Additionally, the HSMs do not incorporate impacts from anthropogenic activities, climate change (e.g., increase in storm events, ocean acidification), or other biological or environmental influences (e.g., disease, competition, turbidity) which may limit the distribution of either habitat. For example, the horse mussel reefs HSM predicts the presence of a small area of suitable habitat within the Bristol Channel, which is supported by observations of dense aggregations of juveniles in previous literature; however, they are not thought to reach adulthood (Fletcher and others, 2012). The model may also predict historical suitable habitat extent for horse mussel reefs and eelgrass beds in areas where they are not present currently, or in areas where they may be present in the future. For example, eelgrass bed presence may have been predicted in areas where the seagrass wasting disease (Labyrinthula zosterae) decimated extent in the 1920s and 1930s (Butcher, 1934; Muelhstein, 1989) and where the habitat type is no longer present. Therefore, the HSMs may overestimate the distribution and extent of assessed habitats.
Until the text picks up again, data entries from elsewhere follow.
/-- ROLE (R93). -/
def execRole (o : RoleA) (s : State) : Out :=
  .next (runWord (.role o) s fun s c w al =>
    let allot := 9 * o.b
    let entry := w.gpair o.a
    let top : Int := match (gangOf s w).bind fun g => s.launch? g.lid with | some x => x.cls | none => 4
    if al.isEmpty then .plain s
    else if (w.where_ fun x => x.live).any fun l => !c.lanes.contains l then illegalTrap s c.lanes 0
    else if w.user && decide (top < o.c) then privTrap s c
    else if allot + gangAllot s w > 243 then wholeTrap s c cause.barc (-1) 0
    else
      let room := match w.bay? with
        | some b => (rolesIn s b).isEmpty && decide (bayUsed s b.1 b.2 + allot ≤ 243 + w.allot)
        | none => true
      if allot ≤ w.allot || room then .moved (s.modWarp c.wid fun w => w.applyRole allot o.c entry)
      else .plain (pendOn s c c.lanes (.role allot o.c entry)))

/-! ### PREH, TRAP, RFT, BRK (R281, R282, R286, R309) -/

/-- The liveness record of a pending warp's PREH: none when the warp is to be saved in full; bad logs an event (R286). -/
def prehRecord (s : State) (c : Cur) (w : Warp) (a : Int) : State × Option (List Int) :=
  if (w.where_ fun x => x.live).any fun l => !c.lanes.contains l then (s, none)
  else
    let q := readDesc s w.coreNo w.ctx a
    match q.2 with
    | some r => if recordOk (gangOf s w) w.allot r then (q.1, some r) else (q.1.note (some w.ctx) .preh [w.address 0, a], none)
    | none => (q.1.note (some w.ctx) .preh [w.address 0, a], none)

/-- PREH (R286, R411). -/
def execPreh (o : PrehA) (s : State) : Out :=
  .next (runWord (.preh o) s fun s c w al =>
    if al.isEmpty || w.deadline.isNone then .plain s
    else
      let q := prehRecord s c w (w.gpair o.a + o.imm)
      .plain (pendOn q.1 c c.lanes (.save q.2)))

/-- TRAP (R282): the word completes, then its lanes trap at the next word. -/
def execTrap (o : ImmA) (s : State) : Out :=
  .next (match s.cur with
    | none => s
    | some c => match s.warp? c.wid with
      | none => s
      | some w =>
        let s1 := runWord (.trap o) s fun s _ _ _ => .plain s
        let al := activeLanes w o.hd c.lanes
        if !legal (.trap o) w c.lanes || al.isEmpty then s1
        else raiseDone s1 c ⟨cause.trap, listed (if o.hd.form = .vector then al else c.lanes) o.imm 0⟩)

/-- RFT (R281). -/
def execRft (h : Hd) (s : State) : Out :=
  .next (runWord (.rft h) s fun s c w al =>
    if !w.handler then illegalTrap s c.lanes 0
    else if al.isEmpty then .plain s
    else .moved (s.modWarp c.wid fun w => w.leave s.now))

/-- BRK (R309): every lane is then halted with reason +2, one that another halt had stopped before too; under HSTEP it halts nothing (R307). -/
def execBrk (o : ImmA) (s : State) : Out :=
  .next (runWord (.brk o) s fun s c w al =>
    if al.isEmpty || c.hstep.isSome then .plain s
    else .plain ((s.modWarp c.wid fun w => w.allLanes fun _ x => { x with halted := some ⟨2, 0, o.imm⟩ }).note (some w.ctx) .halt [w.address 0, (Halt.mk 2 0 o.imm).word]))

/-! ### The halted-state words (R301 to R308) -/

/-- A halted-state word: PRIV at user level; its issue set waits until the operation ends (R301, R384). -/
def haltedWord (i : Instr) (s : State) (gd b : Nat) (r : Warp → DbgOp) : State :=
  runWord i s fun s c w al =>
    if al.isEmpty then .plain s
    else if w.user then privTrap s c
    else .plain (dbgRun (pendOn s c c.lanes (.dbg (r w) (w.greg b) gd s.now)) (some w.wid) s.nextId (r w) (w.greg b) gd s.now)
Conversely, due to historic declines, the HSMs might also underpredict the distribution and extent of suitable habitat. For example, eelgrass beds are thought to have been subject to decline (e.g., from mining activities) prior to, and also since, the extent loss due to wasting disease in the early 20th century (Jones and Unsworth, 2016; Unsworth and others, 2017; Green and others, 2021). All eelgrass bed presence records have been collected since the decline in extent, thus values of environmental variables used do not incorporate environmental conditions experienced prior to this decline. As a result, the extent of suitable habitat may be underpredicted, due to the restriction of environmental conditions, and therefore may impact the calculation of PPL.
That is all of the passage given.